In the book, he’s a white 18th century plantation owner who’s ostensibly straight; in Jones’ version, we meet him as a Black gay man (Jacob Anderson, in a complex, shaded performance) in 1910s New Orleans. This change transforms “Interview” into the tale of a man who’s othered not only due to his immortal bloodlust, but also his race and sexuality.
It’s even more impressive that the show tackles this complex subject matter while still being fun (and sexy) as hell. Much of that is thanks to Sam Reid’s magnetic performance as Louis’ sire and on-and-off lover, Lestat de Lioncourt.
The second season, which dropped last year, moves the action up to postwar Paris, where Louis and his vampiric sister, Claudia (Delainey Hayles), are attempting to move forward in the wake of their—spoiler alert!—brutal murder of Lestat. There, Louis finds new love with the vampire Armand (Assad Zaman), who becomes a second interview subject for journalist Daniel Molloy (Eric Bogosian) in modern-day Dubai.
But that doesn’t mean everyone’s favorite bloodsucker isn’t still hanging around; Lestat appears in various guises throughout the season, most notably as a figment of Louis’ imagination whom fans have lovingly dubbed “Dream-stat.”
Here, Anderson and Reid discuss how they bring their characters to (undead) life, why Dream-stat acts as Louis’ “comfort blanket,” and what it was like to film that charged reunion on the season finale.
“Interview” calls on you to play your characters across multiple decades and time periods. What acting challenges come with that?
Jacob Anderson: For me, one of the biggest acting challenges was trying to make sure that none of [what I did with my voice] felt like a mistake. For instance, I always thought that Louis slightly cribbed James Baldwin’s speech patterns, and that’s what he took with him to Dubai. It’s an affectation. But then as he comes back to himself, his real, true New Orleans accent creeps back in. I was trying to make it feel intentional, rather than like I’m slipping in and out of accents. But the things you do intentionally often look like mistakes, and the mistakes often look intentional.
Sam Reid: Playing these characters is all about the accumulation of previous experience, because you’re going back to different time periods. You have to keep a timeline of their journeys so that you can go, Well, by the time we shoot this, they’ve experienced this and this and this. You want to have that little flicker behind their eyes so they look like they’re referencing something from their memories.
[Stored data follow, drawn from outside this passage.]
-- ==== Sys2Proof/Tests/Slice0.lean ====
section
/-! SUPPORT. Small tests: the checks of WellFormed, decoding of words written out from R55, one cycle of
vectors of 95_test_vectors.md (W1..W10, V1..V133), and a witness for the hypotheses of every statement. -/

open Sys2Proof Sys2Proof.Machine

namespace Sys2Proof.Tests

/-! ## Helpers -/

/-- The base state of 95_test_vectors.md with a word at 0x200. -/
def placed (w : Word) : State := State.reset.withFetchWord 16 w.toNat

/-- The same with other VF_ALIAS. -/
def placedLast (w : Word) : State :=
  { placed w with params := { Config.defaultParams with vfAlias := .snapshotFlagLast } }

/-- A state with odd fetches allowed. -/
def oddState (pc : Word) : State :=
  { State.reset with pc := pc, params := { Config.defaultParams with allowOddPc := true } }

/-- The next state of an outcome. -/
def nextOf (s : State) (o : Outcome State) : State :=
  match o with
  | .next t => t
  | .fault _ => s
  | .refused _ => s

/-- The state after one cycle. -/
def after (s : State) : State := nextOf s (cycle s)

/-- FAULT(code, addr) of 95_test_vectors.md, with fault_pc and fault_opcode. -/
def faulted (t : State) (code : Byte) (addr pc op : Word) : Bool :=
  t.mode == .fault && t.faultCode == code && t.faultAddr == addr && t.faultPc == pc &&
    t.faultOpcode == op && t.pc == pc

/-- A host move that only waits. -/
def quiet : Config.HostMove := { load := none, fbAck := false, wait := 0, keys := 0#16, rand := 0#8 }

/-! ## WellFormed refuses -/

theorem test_wf_register : WellFormed.reg? 16 = none ∧ WellFormed.reg? 15 = some 15 := by decide
theorem test_wf_byte : WellFormed.byte? 256 = none ∧ WellFormed.byte? 255 = some 255#8 := by decide
theorem test_wf_address :
    WellFormed.addr? 4096 = none ∧ WellFormed.addr? 4095 = some 4095#12 := by decide
theorem test_wf_word : WellFormed.wordInRange 16 65536 = false ∧
    WellFormed.wordInRange 17 0 = false ∧ WellFormed.wordInRange 16 65535 = true := by decide
theorem test_wf_params : WellFormed.paramsOk { Config.defaultParams with clockHz := 0 } = false ∧
    WellFormed.paramsOk Config.defaultParams = true := by decide
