-- ==== Sys2Proof/Tests/Slice0.lean ====
section
/-! SUPPORT. The model's own tests. Expected results are hand calculations from the spec: S<k> and
T<k> name the vectors of spec/95_test_vectors.md. Each `test_witness_…` meets the hypotheses of the
obligation it is named after, clause by clause and at the edges of their ranges. -/

namespace Sys2Proof.Tests

open Sys2Proof Sys2Proof.Machine

/-! ## Helpers -/

/-- The outcome is a next state with the given property. -/
def nextIs (o : Out) (p : State → Bool) : Bool :=
  match o with
  | .next t => p t
  | .fault _ => false
  | .refused _ => false

/-- What `nextIs` says. -/
theorem nextIs_iff (o : Out) (p : State → Bool) :
    nextIs o p = true ↔ ∃ t, o = .next t ∧ p t = true := by
  cases o <;> simp [nextIs]

/-- The reset state with the host's answer "still open" queued for two steps. -/
def s0 : State := { State.reset with pumpQueue := [true, true] }

/-- One step that runs the word `w` at `pc`. -/
def stepOn (w : Nat) (s : State) : Out := step (s.withFetchWord 16 w)

/-- Two registers set. -/
def with2 (x : RegIx) (a : Byte) (y : RegIx) (b : Byte) : State := (s0.writeReg x a).writeReg y b

/-- Three registers set. -/
def with3 (x : RegIx) (a : Byte) (y : RegIx) (b : Byte) (z : RegIx) (c : Byte) : State :=
  (with2 x a y b).writeReg z c

/-- `pc` set. -/
def atPc (a : Addr) : State := { s0 with pc := a }

/-- `I` set. -/
def atI (a : Addr) : State := { s0 with I := a }

/-- A finite stack that is full (T14). -/
def fullStack : State :=
  { s0 with pc := 0x400, stack := [0x202, 0x302], stackDepth := some 2 }

/-- The state as a fault with this cause, `pc` and address left it. -/
def faultIs (t : State) (c : Cause) (pc : Addr) (a : Nat) : Bool :=
  t.status == .faulted c && t.faultRecord == some ⟨c, pc, a⟩ && t.pc == pc

/-! ## Well-formedness: the check refuses each ill-formed term -/

theorem test_wf_refuses_call_0E0 : (Instr.call 0x0E0).wf = false := by decide
theorem test_wf_refuses_call_0EE : (Instr.call 0x0EE).wf = false := by decide
theorem test_wf_accepts_call_0E1 : (Instr.call 0x0E1).wf = true := by decide
/-- Each of these words matches a row of the table, so it is not unrecognised (R89). -/
theorem test_wf_refuses_recognised_words :
    (Instr.unrecognised 0x0 0 0 0).wf = false ∧ (Instr.unrecognised 0x5 1 2 0).wf = false ∧
    (Instr.unrecognised 0x8 1 2 7).wf = false ∧ (Instr.unrecognised 0x9 1 2 0).wf = false ∧
    (Instr.unrecognised 0xE 1 9 0xE).wf = false ∧ (Instr.unrecognised 0xF 1 0 7).wf = false ∧
    (Instr.unrecognised 0xD 1 2 3).wf = false := by decide
/-- One unrecognised word of each class of R89 (T5). -/
theorem test_wf_accepts_unrecognised_words :
    (Instr.unrecognised 0x2 3 0 0).wf = true ∧ (Instr.unrecognised 0x5 1 2 1).wf = true ∧
    (Instr.unrecognised 0x8 1 2 8).wf = true ∧ (Instr.unrecognised 0x9 0 0 1).wf = true ∧
    (Instr.unrecognised 0xE 0 0 0).wf = true ∧ (Instr.unrecognised 0xF 0 0xF 0xF).wf = true := by
  decide

/-! ## Decoding: a word of every row, written out bit by bit from R84 and R86 -/

theorem test_decode_control :
    decodeWord 0b0000000011100000 = .cls ∧ decodeWord 0b0000000011101110 = .ret ∧
    decodeWord 0b0000001100000001 = .call 0x301 ∧ decodeWord 0b0001001000110100 = .jp 0x234 ∧
    decodeWord 0b1011010101100111 = .jprel 0x567 := by decide
theorem test_decode_skips :
    decodeWord 0b0011010000010010 = .seqi 4 0x12 ∧ decodeWord 0b0100001000000101 = .snei 2 5 ∧
    decodeWord 0b0101000100100000 = .seq 1 2 ∧ decodeWord 0b1001000100100000 = .sne 1 2 := by decide
theorem test_decode_immediates :
    decodeWord 0b0110001111111111 = .ldi 3 0xFF ∧ decodeWord 0b0111001100000010 = .addi 3 2 ∧
    decodeWord 0b1100000100001111 = .rnd 1 0x0F ∧ decodeWord 0b1010101111001101 = .seti 0xBCD := by
  decide
theorem test_decode_alu :
    decodeWord 0b1000000100100000 = .mov 1 2 ∧ decodeWord 0b1000000100100001 = .or 1 2 ∧
    decodeWord 0b1000000100100010 = .and 1 2 ∧ decodeWord 0b1000000100100011 = .xor 1 2 ∧
    decodeWord 0b1000000100100100 = .add 1 2 ∧ decodeWord 0b1000000100100101 = .sub 1 2 ∧
    decodeWord 0b1000000100100111 = .subr 1 2 ∧ decodeWord 0b1000000110100110 = .shr 1 0xA ∧
    decodeWord 0b1000000110101110 = .shl 1 0xA := by decide
theorem test_decode_draw_and_keys :
    decodeWord 0b1101000000010010 = .drw 0 1 2 ∧ decodeWord 0b1110111110011110 = .skp 0xF ∧
    decodeWord 0b1110001110100001 = .sknp 3 ∧ decodeWord 0b1111010100001010 = .wkey 5 := by decide
theorem test_decode_misc :
    decodeWord 0b1111001100000111 = .gdt 3 ∧ decodeWord 0b1111001100010101 = .sdt 3 ∧
    decodeWord 0b1111000000011000 = .sst 0 ∧ decodeWord 0b1111001000011110 = .iadd 2 ∧
    decodeWord 0b1111000000101001 = .font 0 ∧ decodeWord 0b1111000000110011 = .bcd 0 ∧
    decodeWord 0b1111000101010101 = .stm 1 ∧ decodeWord 0b1111001001100101 = .ldm 2 := by decide
/-- T5, S8: a word of each unrecognised class; and C1: the all-zero word is a call. -/
theorem test_decode_unrecognised :
    decodeWord 0x2300 = .unrecognised 2 3 0 0 ∧ decodeWord 0x5121 = .unrecognised 5 1 2 1 ∧
    decodeWord 0x8128 = .unrecognised 8 1 2 8 ∧ decodeWord 0x9001 = .unrecognised 9 0 0 1 ∧
    decodeWord 0xE000 = .unrecognised 0xE 0 0 0 ∧ decodeWord 0xF0FF = .unrecognised 0xF 0 0xF 0xF ∧
    decodeWord 0x0000 = .call 0 := by decide
/-- T1: rows 1 and 2 come before row 3. -/
theorem test_decode_priority :
    decodeWord 0x00E1 = .call 0x0E1 ∧ decodeWord 0x00FE = .call 0x0FE ∧
    decodeWord 0x0EE0 = .call 0xEE0 := by decide
/-- S1: the six fields of two byte pairs. -/
theorem test_decode_fields :
    decodeFields 0xD0 0x12 = ⟨0xD, 0, 1, 2, 0x12, 0x012⟩ ∧
    decodeFields 0xAB 0xCD = ⟨0xA, 0xB, 0xC, 0xD, 0xCD, 0xBCD⟩ := by decide
theorem test_decode_truncated :
    decode [0x12] = .error (.truncated 1) ∧ decode [] = .error (.truncated 0) := by decide
theorem test_decode_table_word : decodeTableWord 16 0xF265 = some (.ldm 2) := by decide
/-- The listings P1 and P3: assembly to words. -/
theorem test_encode_listing :
    encodeBytes (.ldi 0 0) = [0x60, 0x00] ∧ encodeBytes (.add 0 1) = [0x80, 0x14] ∧
    encodeBytes (.jp 0x204) = [0x12, 0x04] ∧ encodeBytes (.drw 0 1 2) = [0xD0, 0x12] ∧
    encodeBytes .cls = [0x00, 0xE0] ∧ encodeBytes (.ldm 2) = [0xF2, 0x65] := by decide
One of the most extraordinary things about this show is its portrayal of a complicated queer relationship. How do you navigate that as actors?
JA: You have to take it scene by scene and hope that whatever behavior is happening contains the fullness of Louis and Lestat’s relationship. In any given scene, you might do something where you’re like, Oh, my God, this is really intense! But you just have to hope that people can read this other side of it that contains the entirety of their relationship thus far.
SR: Also, like, they’re monsters who live forever, and that can get quite dull. In early rehearsals, we talked about how vampires are all drug addicts; they’re forced to live this kind of junkie life, always looking for their next hit. So you want to have somebody who can really fucking get under your skin and who you can really feel something with.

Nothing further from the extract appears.